Quarterly revenues were around $2.3 billion compared to around
$2.13 billion last year while net income was around $456 million
compared to a loss of $6.1 billion (primarily due
to impairment charges) in 2011. The results were
largely in line with our expectations
and aided by stronger drilling in the U.S. Gulf of Mexico as well
as by better fleet utilization rates.
Operating Metrics Improve
Strong demand for offshore drilling helped the firm to boost the
utilization rate of its fleet. Utilization rates are a measure
of how many rigs are working on contracts in comparison to total
fleet size. These rates are an important metric given the high
capital expenditure that the firm incurs in constructing these
rigs. Rates improved to around 78% in 2012, up from around 69% a
year earlier.
The performance of the firm's ultra-deepwater floaters and harsh
environment floaters was particularly strong with utilization
growing by 6% and 12% respectively. This trend is quite encouraging
since these rigs also have the highest day rates within the fleet.
Revenues efficiency, a measure of performance of the rig once it is
contracted also improved from around 90.5% in 2011 to
around 93%.
Looking Ahead: Gulf Of Mexico Will Remain
Important
U.S. Gulf Of Mexico Will Continue To Drive Grow
: The U.S. Gulf of Mexico is Transocean's most important geographic
market, accounting for a quarter of the firm's business.
Around 14 of 27 of the firm's ultra-deepwater rigs are contracted
in this region. These rigs command average dayrates nearing
$500,000, significantly higher than the firm's average dayrate of
around $370,000. The long-term prospects in this region are also
looking better as the U.S. Department of the Interior recently
announced plans to auction over 38 million acres of federally owned
waters, which would allow oil and gas companies to ramp up their
offshore drilling activities in the region.
Contract And Revenue Backlogs
: During the last three months, Transocean also added new contracts
of around $2 billion, bringing the revenue backlog to around $29
billion. As previously announced, the firm plans to add another 8
new rigs to its fleet by 2017, five of which are ultra-deepwater
rigs which will have dayrates of over $500,000.

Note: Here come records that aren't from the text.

-- ==== Sys2Proof/Machine/Collect.lean ====
section
/-! DEFINITION. Collectives: definition, deletion, the exchange with other devices (14_host_interface.md R388, R389;
11_mesh_and_reduction.md R320). -/

namespace Sys2Proof.Machine

/-- A collective of a partition. -/
def collOf (s : State) (part : BitVec 4) (id : BitVec 16) : Option Coll :=
  firstThat (fun c => c.part == part && c.id == id) s.host.colls

/-- The arming image as a reduction. -/
def collRed (c : Coll) : Red := freshRed c.image c.members none

/-- The data that a COLL_DEFINE reads: from the host, or from the partition range on a service pair (R387). -/
def collInput (s : State) (f : HostFn) (svc : Bool) (ws : List Word) (d : CollData) : CollData :=
  if svc then
    let word := fun (o : Nat) => wd (leNat (hbmFetch s (fnPart f).toNat o 8).1)
    { image := (below 11).map fun i => word (fld (ws.getD 1 0) 0 38 + 8 * i)
      dids := (below (fld (ws.getD 3 0) 0 16)).map fun i =>
        BitVec.ofNat 15 (leNat (hbmFetch s (fnPart f).toNat (fld (ws.getD 2 0) 0 38 + 2 * i) 2).1) }
  else d

/-- R388: DONE is a VALID barrier with PARAM 1 in the destination's grove. -/
def doneOk (s : State) (c : Coll) : Bool :=
  let o := getObj (getGrove s (syncDg c.done)) (syncIx c.done)
  syncDg c.done == redRoot (collRed c) && fld c.done 15 49 == 0 && bit o.cfg 63 && objType o == 1 && objParam o == 1 && objPart o == c.part

/-- The checks of COLL_DEFINE; an image or list that the host does not return whole gives BOUNDS. -/
def collFault (s : State) (c : Coll) (ndev : Nat) : Option Status :=
  if c.image.length ≠ 11 ∨ c.dids.length ≠ ndev then some sBOUNDS
  else if (collOf s c.part c.id).isSome || decide (64 ≤ (s.host.colls.filter fun d => d.part == c.part).length) then some sPERM
  else if ndev = 1 && c.dids != [ownDid s] then some sRSVD
  else match armFault s c.image with
  | some st => some st
  | none =>
    if partOf s (redRoot (collRed c)) ≠ some c.part then some sPERM else if !doneOk s c then some sBOUNDS else none

/-- COLL_DEFINE (R388): REDUCE and ALL_REDUCE arm a reduction, BROADCAST none. -/
def doCollDefine (r : CmdRef) (d : CollData) (s : State) : State :=
  runCmdNow s r 0x30 fun hc s =>
    let w := fun i => hc.words.getD i 0
    let svc := match pairOf s r.f hc.q.toNat with | some p => p.svc.isSome | none => false
    let d := collInput s r.f svc hc.words d
    let kind := fld (w 3) 32 2
    let id : BitVec 16 := BitVec.ofNat 16 (fld (w 3) 48 16)
    let c : Coll := { part := cmdPart r.f hc.words, id := id, kind := BitVec.ofNat 2 kind, image := d.image, dids := d.dids, done := w 4
                      fn := r.f, members := imageMembers s d.image, ready := false, since := 0, result := none, phase := 0, acks := 0 }
    let o := getObj (getGrove s (redRoot (collRed c))) (syncIx (d.image.getD 5 0))
    let c := { c with phase := fld o.val 32 32 }
    match collFault s c (fld (w 3) 0 16) with
    | some st => (s, st, 0)
    | none =>
      let s := if kind = 2 then s else (armRed s c.image (some (c.part, c.id))).1
      ({ s with host := { s.host with colls := s.host.colls ++ [c] } }, sOK, wd id.toNat)

/-- A collective gone, with its reduction. -/
def dropColl (s : State) (c : Coll) : State :=
  let s := (s.reds.filter fun r => r.coll == some (c.part, c.id)).foldl (fun s r => disarm (dropRedPkts s (redAnchor r)) (redAnchor r)) s
  let root := redRoot (collRed c)
  let s := modGrove s root fun g => { g with mcasts := g.mcasts.filter fun m => m.coll != (c.part, c.id) }
  { s with host := { s.host with colls := s.host.colls.filter fun d => !(d.part == c.part && d.id == c.id) } }

/-- COLL_DELETE; one that names no collective gives BOUNDS. -/
def doCollDelete (r : CmdRef) (s : State) : State :=
  runCmdNow s r 0x31 fun hc s =>
    match collOf s (cmdPart r.f hc.words) (BitVec.ofNat 16 (fld (hc.words.getD 3 0) 48 16)) with
    | none => (s, sBOUNDS, 0)
    | some c => (dropColl s c, sOK, 0)

/-! ### The exchange (R389) -/

/-- The local phase of a collective is complete: its reduction's, or for a BROADCAST the anchor's. -/
def phaseDone (s : State) (c : Coll) : Bool :=
  if c.kind = 2 then
    fld (getObj (getGrove s (redRoot (collRed c))) (syncIx (c.image.getD 5 0))).val 32 32 != c.phase
  else c.ready

/-- The chunks of a result from its data and its plane. -/
def resultChunks (r : Red) (data plane : List Byte) (bad : Nat → Bool) : List RedChunk :=
  (below (redChunks r)).map fun i => chunkOf (redRepro r) ((data.drop (chunkBytes r * i)).take (chunkBytes r))
    ((plane.drop (planeLen r * i)).take (planeLen r)) (bad i)

/-- The local result as DEST and DEST_PLANE hold it. -/
def destChunks (s : State) (r : Red) : List RedChunk :=
  let sl := (getCore s (redDest r)).sp
  let a := fld (redWord r 0) 0 21
  let p := fld (redWord r 1) 0 21
  resultChunks r (slRead sl a (redChunks r * chunkBytes r)) (slRead sl p (redChunks r * planeLen r)) fun i =>
    (poisonAt sl (a + chunkBytes r * i) (chunkBytes r)).isSome || (poisonAt sl (p + planeLen r * i) (planeLen r)).isSome

/-- The local result: the one held for an exchange, else what DEST holds. -/
def localChunks (s : State) (c : Coll) : List RedChunk :=
  match c.result with
  | some r => (below (redChunks r)).filterMap fun i => tget none r.out i
  | none => destChunks s (collRed c)

/-- One device's chunks added to those so far (R320). -/
def addChunks (r : Red) (acc : Red) (cs : List RedChunk) : Red :=
  (cs.zipIdx).foldl (fun acc p =>
    match tget none acc.out p.2 with
    | none => { acc with out := tput none acc.out p.2 (some p.1), bad := acc.bad || p.1.bad }
    | some c =>
      let q := redAdd r c p.1
      { acc with out := tput none acc.out p.2 (some q.chunk), bad := acc.bad || q.chunk.bad, fl := acc.fl + q.fl, sat := acc.sat + q.sat })
    acc

/-- The results folded in ascending DID order. -/
def foldDevices (s : State) (c : Coll) (x : CollExchange) : Red :=
  let r := collRed c
  let own : Nat × List RedChunk := (if hasDid s then (ownDid s).toNat else 0, localChunks s c)
  let far := x.remote.filterMap fun p => match p.2 with
    | some (d, pl, bad) => if c.dids.contains p.1 && p.1 != ownDid s then some (p.1.toNat, resultChunks r d pl fun i => bad.contains i) else none
    | none => none
  (sortBy (fun (p : Nat × List RedChunk) => p.1) (own :: far)).foldl (fun acc p => addChunks r acc p.2) r

/-- The collective record, at RECORD + 16. -/
def collRecord (s : State) (acc : Red) (st : Status) : State :=
  modCore s (redDest acc) fun k => modSp k fun sl => slPutWords sl (fld (redWord acc 2) 0 21 + 16) (redRecord acc st)

/-- The pieces of a multicast: the result's data to SRC and its plane to SRC_PLANE, 480 bytes at most each (R299). -/
def resultPieces (s : State) (r : Red) : List (Nat × List Byte × NatSet) :=
  let cut := fun (to' from' n : Nat) =>
    (below ((n + 479) / 480)).map fun i =>
      let q := slFetch (getCore s (redDest r)).sp (from' + 480 * i) (min 480 (n - 480 * i))
      (to' + 480 * i, q.1, q.2)
  cut (fld (redWord r 3) 0 21) (fld (redWord r 0) 0 21) (redChunks r * chunkBytes r) ++
  cut (fld (redWord r 4) 0 21) (fld (redWord r 1) 0 21) (redChunks r * planeLen r)

/-- R309, R310: a multicast sent by a grove's own unit, which keeps it until every grove of its mask has acknowledged; its tag is its count. -/
def sendMcast (s : State) (dg : Dg) (ref : BitVec 4 × BitVec 16) (p : Pkt) : State :=
  let q := nextSeq s dg 22 p
  let p := { p with tag := q, seq := q, sep := 22 }
  sendUnit (modGrove s dg fun g => { g with mcasts := g.mcasts ++ [⟨p, p.mask, now s, ref⟩] }) dg p

/-- R309, R389: the result written to every contributor by MCAST_WR, one packet per position number and piece. -/
def multicast (s : State) (c : Coll) : State :=
  let r := collRed c
  let poss := (r.members.map posOf).eraseDups
  let pkts := poss.flatMap fun n =>
    let groves := (r.members.filter fun l => posOf l == n).map fun l => 2 ^ (dgOf l).toNat
    (resultPieces s r).map fun q =>
      { Pkt.blank with kind := 9, dpos := BitVec.ofNat 4 n, exit := 0, part := c.part, addr := wd q.1, len := q.2.1.length, data := q.2.1
                       bad := q.2.2, mask := groves.sum, dst := redRoot r }
  let acks := ((poss.map fun n => (r.members.filter fun l => posOf l == n).length).sum) * (resultPieces s r).length
  let s := { s with host := { s.host with colls := s.host.colls.map fun d => if d.part = c.part ∧ d.id = c.id then { d with acks := acks } else d } }
  pkts.foldl (fun s p => sendMcast s (redRoot r) (c.part, c.id) p) s

/-- A collective ready for its next phase. -/
def restColl (s : State) (c : Coll) : State :=
  let ph := fld (getObj (getGrove s (redRoot (collRed c))) (syncIx (c.image.getD 5 0))).val 32 32
  { s with host := { s.host with colls := s.host.colls.map fun d => if d.part = c.part ∧ d.id = c.id then { d with ready := false, result := none, phase := ph } else d } }

/-- What another device of a collective has given: nothing yet, its loss, its result. REMOTE_TMO of the destination core after the local phase a
device that has given nothing is lost (R389). -/
def peerGone (s : State) (c : Coll) (x : CollExchange) (d : Did) : Option Bool :=
  match firstThat (fun (p : Did × Option (List Byte × List Byte × List Nat)) => p.1 == d) x.remote with
  | some (_, q) => some q.isNone
  | none => if c.ready ∧ c.since + remoteTmo (getCore s (redDest (collRed c))) + 1 ≤ now s then some true else none

/-- R389: a BROADCAST of which the contributors have arrived waits for the other devices from this tick on. -/
def tickColls (s : State) : State :=
  { s with host := { s.host with colls := s.host.colls.map fun c =>
      if c.kind == 2 && !c.ready && phaseDone s c then { c with ready := true, since := now s } else c } }

/-- COLLECTIVE_EXCHANGE (R389, R320): what follows the local phase; it waits until every listed device has answered or is lost,
and until the last multicast is acknowledged. -/
def doCollectiveExchange (part : BitVec 4) (coll : BitVec 16) (x : CollExchange) (s : State) : State :=
  match collOf s part coll with
  | none => s
  | some c =>
    if !phaseDone s c || c.acks != 0 || (peers s c).any fun d => (peerGone s c x d).isNone then s
    else
      let s := restColl (if redRepro (collRed c) then s else countFast s (some c.part)) c
      if (peers s c).any fun d => peerGone s c x d == some true then
        let s := collArrive (collRecord s (collRed c) sLOST) c
        dropColl (serviceEvent s (some (c.part.toNat + 1))) c
      else
        let acc := if c.kind = 2 then addChunks (collRed c) (collRed c) (localChunks s c) else foldDevices s c x
        let s := if c.kind = 2 || (peers s c).isEmpty then s
          else modCore s (redDest acc) fun k => modSp k fun sl => (below (redChunks acc)).foldl (writeChunk acc) sl
        let s := if c.kind = 0 then s else multicast s c
        let s := collRecord s acc (redStatus acc)
        if c.kind = 0 then collArrive s c else s

/-! ### Meanings -/

def execCollDefine (r : CmdRef) (d : CollData) (s : State) : Out := .next (doCollDefine r d s)
def execCollDelete (r : CmdRef) (s : State) : Out := .next (doCollDelete r s)
def execCollectiveExchange (part : BitVec 4) (coll : BitVec 16) (x : CollExchange) (s : State) : Out :=
  .next (awake (doCollectiveExchange part coll x) s)

end Sys2Proof.Machine
end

Legal Issues Being Resolved
: In January, Transocean reached a $1.4 billion settlement with the
U.S. Department of Justice (DoJ), to resolve civil and criminal
disputes relating to the 2010 explosion of the Deepwater Horizon
rig that the firm was operating for BP (
BP
) in the U.S. Gulf Of Mexico. More recently, Brazilian courts
dropped criminal charges against the firm relating
to its involvement in an oil spill in the Frade oil field, off the
coast of Brazil. These developments should allow the firm to put
much of its legal woes behind, and allow it to devote more
attention and resources to the growing deepwater drilling
business.
We are in the process of updating
our model and price estimate for Transocean
following the firm's earnings release.